Exercise aim » Reproduce exactly the lines of the material beneath, from the line that contains "pending := pending" to the line that contains "statusTimer := startTimer", both included, and no other lines.

══ Listed entries ══

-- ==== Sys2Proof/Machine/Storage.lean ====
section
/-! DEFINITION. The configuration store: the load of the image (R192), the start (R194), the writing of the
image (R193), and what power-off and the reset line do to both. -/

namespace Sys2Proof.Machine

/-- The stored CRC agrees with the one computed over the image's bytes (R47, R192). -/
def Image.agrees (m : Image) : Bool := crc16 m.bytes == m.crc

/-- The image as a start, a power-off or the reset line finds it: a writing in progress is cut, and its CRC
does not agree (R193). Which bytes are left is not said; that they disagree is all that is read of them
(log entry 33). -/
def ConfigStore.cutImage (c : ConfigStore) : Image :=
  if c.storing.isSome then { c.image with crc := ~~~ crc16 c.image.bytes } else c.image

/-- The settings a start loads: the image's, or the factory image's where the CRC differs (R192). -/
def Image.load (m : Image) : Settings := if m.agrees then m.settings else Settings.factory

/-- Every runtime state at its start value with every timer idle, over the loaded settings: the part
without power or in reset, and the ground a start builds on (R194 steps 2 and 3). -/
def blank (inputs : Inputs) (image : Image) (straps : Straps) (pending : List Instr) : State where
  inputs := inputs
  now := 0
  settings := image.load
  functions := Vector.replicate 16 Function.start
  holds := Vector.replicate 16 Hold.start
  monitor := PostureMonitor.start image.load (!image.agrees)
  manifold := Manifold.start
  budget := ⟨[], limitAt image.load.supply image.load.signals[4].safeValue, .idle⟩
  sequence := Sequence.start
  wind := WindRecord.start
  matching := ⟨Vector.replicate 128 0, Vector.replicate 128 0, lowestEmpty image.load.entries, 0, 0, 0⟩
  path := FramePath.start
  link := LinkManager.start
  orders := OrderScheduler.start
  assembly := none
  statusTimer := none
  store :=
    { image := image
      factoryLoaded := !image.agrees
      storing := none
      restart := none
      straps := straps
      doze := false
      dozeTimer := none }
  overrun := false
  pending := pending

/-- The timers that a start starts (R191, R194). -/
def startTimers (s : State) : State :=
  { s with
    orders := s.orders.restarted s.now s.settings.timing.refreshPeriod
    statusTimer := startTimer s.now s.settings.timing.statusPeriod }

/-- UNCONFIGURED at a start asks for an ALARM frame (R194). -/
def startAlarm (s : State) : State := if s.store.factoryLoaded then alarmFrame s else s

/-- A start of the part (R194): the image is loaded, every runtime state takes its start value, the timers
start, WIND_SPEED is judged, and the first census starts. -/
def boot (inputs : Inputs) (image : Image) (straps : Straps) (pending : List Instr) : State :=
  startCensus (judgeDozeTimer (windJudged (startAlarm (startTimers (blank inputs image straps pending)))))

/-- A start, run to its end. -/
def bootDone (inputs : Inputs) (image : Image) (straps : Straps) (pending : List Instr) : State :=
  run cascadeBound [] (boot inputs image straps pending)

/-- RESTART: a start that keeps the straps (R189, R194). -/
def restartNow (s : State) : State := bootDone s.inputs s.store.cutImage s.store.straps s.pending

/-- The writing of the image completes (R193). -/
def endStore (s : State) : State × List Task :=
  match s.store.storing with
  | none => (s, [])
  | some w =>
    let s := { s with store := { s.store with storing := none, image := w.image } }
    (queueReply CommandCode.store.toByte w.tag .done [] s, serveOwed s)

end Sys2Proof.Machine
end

═══

Task solution »
  pending := pending

/-- The timers that a start starts (R191, R194). -/
def startTimers (s : State) : State :=
  { s with
    orders := s.orders.restarted s.now s.settings.timing.refreshPeriod
    statusTimer := startTimer s.now s.settings.timing.statusPeriod }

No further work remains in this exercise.